[Stored items]
/-- A level change in progress: the actions left (head first), the rails already changed with their former levels, the
level fields before the writes that caused it and when it began, and the running levels and assist before it, which a revert
restores (R353). -/
structure LvlChange where
  todo    : List LvlStep
  done    : List LvlStep
  was0    : Word
  was1    : Word
  at0     : Word
  at1     : Word
  levelsWas : List Nat
  assistWas : Bool
  deriving DecidableEq, Repr

/-- Clocks and rails: the monitor's last three windows (R345), the running levels of the ten variable islands (NYC0 to NYC7,
CRY, TUN), memory assist, the level change in progress, the reference lost, the islands whose PLL has lost lock, the islands
whose timer match holds now (R360), and the link state of U1 and U0 as MGT watches it (R360). -/
structure ClkSt where
  wins    : List Word
  levels  : List Nat
  assist  : Bool
  change  : Option LvlChange
  refLost : Bool
  pllLost : Word
  timerMatched : Word
  linkU   : Word
  deriving DecidableEq, Repr

/-! ## The host link, functions and queues (chapters 5 to 7) -/

/-- Device power state of a function (R106, R107). -/
inductive DState where | d0 | entering | enteringThenD0 | d3
  deriving DecidableEq, Repr

/-- Resources of a function in force (R118 to R120). -/
structure Assign where
  wqBase : Nat
  wqCount : Nat
  cqBase : Nat
  cqCount : Nat
  vectors : Nat
  hamMin : Nat
  hamCap : Nat
  qMac : Nat
  qFlow : Nat
  qTun : Nat
  qSa : Nat
  deriving DecidableEq, Repr

/-- The configuration-space fields of a function that the unit acts on. -/
structure FCfg where
  numVFs     : Nat
  vfEnable   : Bool
  maxPayload : Nat
  maxReadReq : Nat
  extTag     : Bool
  tag10      : Bool
  idoReq     : Bool
  idoCpl     : Bool
  cplTimeout : Nat
  msixEnable : Bool
  msixMask   : Bool
  aspmL1     : Bool
  l11        : Bool
  l12        : Bool
  ltrEnable  : Bool
  deriving DecidableEq, Repr

/-- One function: its assignment in force, whether it is in reset and whether R123 started that reset, its power
state, its configuration, whether a host read of its timed out in the present
watchdog period (R128), and whether AER records a Completion Timeout (R103). -/
structure Func where
  asg      : Assign
  inReset  : Bool
  by123    : Bool
  dstate   : DState
  cfg      : FCfg
  timedOut : Bool
  aerTimeout : Bool
  deriving DecidableEq, Repr

/-- PME context of a PF, held in MGT (R109). -/
structure Pme where
  enable : Bool
  status : Bool
  sent   : Bool
  deriving DecidableEq, Repr

/-- An MSI-X table entry: address, data and mask bit. -/
structure Msix where
  addrLo : Word
  addrHi : Word
  data   : Word
  masked : Bool
  deriving DecidableEq, Repr

/-- What an outstanding host read serves. -/
inductive ReadFor where
  /-- The poll of queue q of n descriptors (R148). -/
  | poll (q : Nat) (n : Nat)
  /-- The data of a granted burst, by the burst's number (R175). -/
  | burst (b : Nat)
  /-- The table DMA transfer in progress (R243). -/
  | table
  /-- The shadow entry of the darning pass (R246). -/
  | shadow
  /-- The program load of cluster c (R313). -/
  | program (c : Nat)
  /-- The bytes of an image WRITE (R383). -/
  | image
  /-- A key package (R383, R387). -/
  | keys
  deriving DecidableEq, Repr

/-- A host read that has not ended (R17, R102): its tag in the model, its function, its purpose, the requests still to be issued, by
address and length (R102), the number outstanding, and whether it has ended with an error that what it served has still to take. -/
structure HostRead where
  id  : Nat
  f   : Nat
  use : ReadFor
  want : List (Nat × Nat)
  out : Nat
  failed : Bool
  deriving DecidableEq, Repr

/-- The link states of R79, R110. -/
inductive LinkSt where | down | training | l0 | l1 | l11 | l12
  deriving DecidableEq, Repr

/-- The host link: filtered PERST#, the link state, the generation and width negotiated at the previous training since
the last host link reset, PF0's routing ID (R91), the reads that have not ended and those ended whose completions may still come, the MSI-X table
and pending bits (key 2,048 × f + v), PME of the four PFs, the last latency reported (`busy`), and whether UNIT_READY
is asserted. -/
structure HostSt where
  perst    : Bool
  link     : LinkSt
  lastGen  : Nat
  lastW    : Nat
  rid      : Nat
  nextRead : Nat
  reads    : List HostRead
  ended    : List Nat
  msix     : Sparse Msix
  pba      : List Nat
  pme      : List Pme
  ltrBusy  : Option Bool
  ready    : Bool
  startMs  : Nat
  deriving DecidableEq, Repr

/-- A fetched descriptor not yet covered by an entry: index in the ring, fields of R137, R139 or R141 (`extra` is
bytes 16 to 27 of a version 2 descriptor), whether its work has started (`busy`), the bursts of its operation already read (`part`, on
the EOP descriptor), and its status, RESULT and RXFLAGS once it has finished (R143, R153). While copies of a frame are on
their way its EOP descriptor gathers what became of them: the lowest drop reason (`result`), the lowest engine code
(`eng`), and whether one was delivered (`sent`) (R231, R277). -/
structure Item where
  idx    : Nat
  kind   : Nat
  opcode : Nat
  eop    : Bool
  cb     : Bool
  fence  : Bool
  tag    : Nat
  addr   : Nat
  len    : Nat
  tc     : Nat
  flags  : Nat
  vlan   : Nat
  tun    : Nat
  sa     : Nat
  extra  : List Byte
  busy   : Bool
  part   : Nat
  fin    : Option Nat
  result : Nat
  eng    : Nat
  sent   : Bool
  rxf    : Nat
  deriving DecidableEq, Repr

/-- An enabled work queue: its context (R134) and its fetch state (R146 to R150). `lap` is the phase of the present lap. -/
structure WqSt where
  base   : Nat
  size   : Nat
  kind   : Nat
  v1     : Bool
  spec   : Bool
  cq     : Nat
  poll   : Nat
  fetch  : Nat
  lap    : Bool
  tail   : Nat
  pend   : Bool
  idle   : Bool
  empty  : Nat
  reading : Option Nat
  noisy  : Bool
  aborting : Bool
  items  : List Item
  deriving DecidableEq, Repr

/-- An enabled completion queue (R142, R147). -/
structure CqSt where
  base   : Nat
  size   : Nat
  vector : Nat
  prod   : Nat
  lap    : Bool
  head   : Nat
  armed  : Bool
  deriving DecidableEq, Repr

/-- A completion entry (R142). -/
structure Cqe where
  wq      : Nat
  last    : Nat
  count   : Nat
  tag     : Nat
  result  : Nat
  status  : Nat
  rxflags : Nat
  phase   : Bool
  deriving DecidableEq, Repr

/-- The queues: enabled work queues and completion queues, keyed 256 × f + index, and the fetch arbiter's places (R148): the function
last polled, and per function the queue last polled. -/
structure QueueSt where
  wq    : Sparse WqSt
  cq    : Sparse CqSt
  lastF : Nat
  lastQ : Sparse Nat
  deriving DecidableEq, Repr

/-! ## Hamper, frames, ports and Nyate (chapters 8, 9, 14, 15) -/

/-- The part of the Hamper that holds a frame's cells (R167): a reserve, or a channel of the shared remainder by its
number: 0 to 18 for the fixed channels of R178, 256 + 4 × f + class for a function's channels (R168). -/
inductive Part where | safety | ring | mgt | chan (c : Nat)
  deriving DecidableEq, Repr

/-- Where a frame is. -/
inductive Loc where
  /-- Admitted at port p and not yet checked at its end (R184, R185). -/
  | ingress (p : Nat)
  /-- In the dispatch queue of class k of cluster c (R306). -/
  | dispatch (c k : Nat)
  /-- Dispatched to a thread that waits for window room (R307). -/
  | taking (c t slot : Nat)
  /-- Held by thread t of cluster c in a frame slot (R331). -/
  | held (c t slot : Nat)
  /-- Handed to the engines by thread t of cluster c (128: by the base image): operations left (ENG's bits, R335), whether the first engine has
  accepted it. -/
  | engine (c t ops : Nat) (accepted : Bool)
  /-- Emitted and waiting in its order gate (R308). -/
  | gated (c : Nat)
  /-- Queued to egress port p (0 to 3). -/
  | egress (p : Nat)
  /-- Queued to receive queue q of function f (R155, R160). -/
  | rxq (f q : Nat)
  /-- A tagged ring frame of ring port p, checked and waiting for the pass-through's decision (R217). -/
  | ringIn (p : Nat)
  /-- A frame of uplink p (2 or 3) of the PRP pair, checked and waiting for duplicate discard (R221). -/
  | prpIn (p : Nat)
  /-- A frame of port p that CRY verifies (R263). -/
  | macsec (p : Nat)
  /-- A frame for egress port p that waits for CRY to protect it (R255, R265). -/
  | protect (p : Nat)
  /-- Handed to the management controller, to SAF or to the storage engine. -/
  | mgtIn | safIn | stoIn
  deriving DecidableEq, Repr

/-- A frame in the Hamper: its part and cells, its nonets with their stitch bits, its source, its metadata (R334),
the place in its order gate (`gate`, R308), its destination code, its receive flags, the HSR or PRP sequence number given to it at
egress (`seq`), and where it is. For a function's frame `wq` is the function-relative queue and `last` the index of its
EOP descriptor. Copies of one frame share `group`, and one of them carries its cells (R172). `room` is the headroom used
(R333); `bad` marks an uncorrectable error (R164), `esp` that ESP inbound has judged the frame (R267), `prot` that MACsec has protected it (R265).
`old` is the SA entry under which CRY finishes the frame, where that SA was deleted with the frame inside CRY (R273); `tunNamed` and
`saNamed` are the context and the SA that its TXD named (R270). -/
structure Frame where
  id     : Nat
  part   : Part
  cells  : Nat
  nonets : List Nonet
  func   : Bool
  src    : Nat
  wq     : Nat
  last   : Nat
  dclass : Nat
  tc     : Nat
  pcp    : Nat
  ns     : Nat
  sec    : Nat
  tag    : Nat
  txf    : Nat
  tun    : Nat
  sa     : Nat
  room   : Nat
  gate   : Option Nat
  dest   : Nat
  flags  : Nat
  seq    : Option Nat
  group  : Nat
  bad    : Bool
  esp    : Bool
  loc    : Loc
  prot   : Bool := false
  old    : Option (List Byte) := none
  tunNamed : Option Nat := none
  saNamed  : Option Nat := none
  deriving DecidableEq, Repr

/-- A DMA burst that waits for cells (R175, R176): its channel, cells, class (0 transmit, 1 crypto, 2 storage), the
function, queue and EOP descriptor it serves, whether it is aged, the host buffers it reads, and the connection and command of an
R2T that it answers. The list of bursts is oldest first. -/
structure Burst where
  id    : Nat
  chan  : Nat
  cells : Nat
  cls   : Nat
  f     : Nat
  q     : Nat
  idx   : Nat
  aged  : Bool
  bufs  : List (Nat × Nat)
  op    : Option (Nat × Nat)
  deriving DecidableEq, Repr

/-- The Hamper: cells held by each channel (0 where unlisted) and by each reserve, the waiting bursts, and the granted
bursts of operations that hold cells outside a frame. -/
structure HamSt where
  held   : Sparse Nat
  saf    : Nat
  ring   : Nat
  mgt    : Nat
  bursts : List Burst
  granted : List Burst
  deriving DecidableEq, Repr

/-- A data port: pause timers running (8 stands for link PAUSE, 0 to 7 for priorities), the flags that a pause was
sent and not yet ended (R192), whether a flap or retraining holds the link, whether it is down after having been up, word B of steering rules
held for word A (R200), and the continuous pauses that stand, oldest first, with those among them reported as storms (R195). -/
structure PortSt where
  timers  : List Nat
  xoff    : List Nat
  held    : Bool
  wasUp   : Bool
  wordB   : Sparse Word
  standing : List Nat
  stormed  : List Nat
  deriving DecidableEq, Repr

/-- The states of a thread (R304). -/
inductive ThState where | idle | runnable | parked | halted
  deriving DecidableEq, Repr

## The problem
Output the data exactly, from the first line through the line that holds "and rails: the", so that no later line appears.

## Response below
/-- A level change in progress: the actions left (head first), the rails already changed with their former levels, the
level fields before the writes that caused it and when it began, and the running levels and assist before it, which a revert
restores (R353). -/
structure LvlChange where
  todo    : List LvlStep
  done    : List LvlStep
  was0    : Word
  was1    : Word
  at0     : Word
  at1     : Word
  levelsWas : List Nat
  assistWas : Bool
  deriving DecidableEq, Repr

/-- Clocks and rails: the monitor's last three windows (R345), the running levels of the ten variable islands (NYC0 to NYC7,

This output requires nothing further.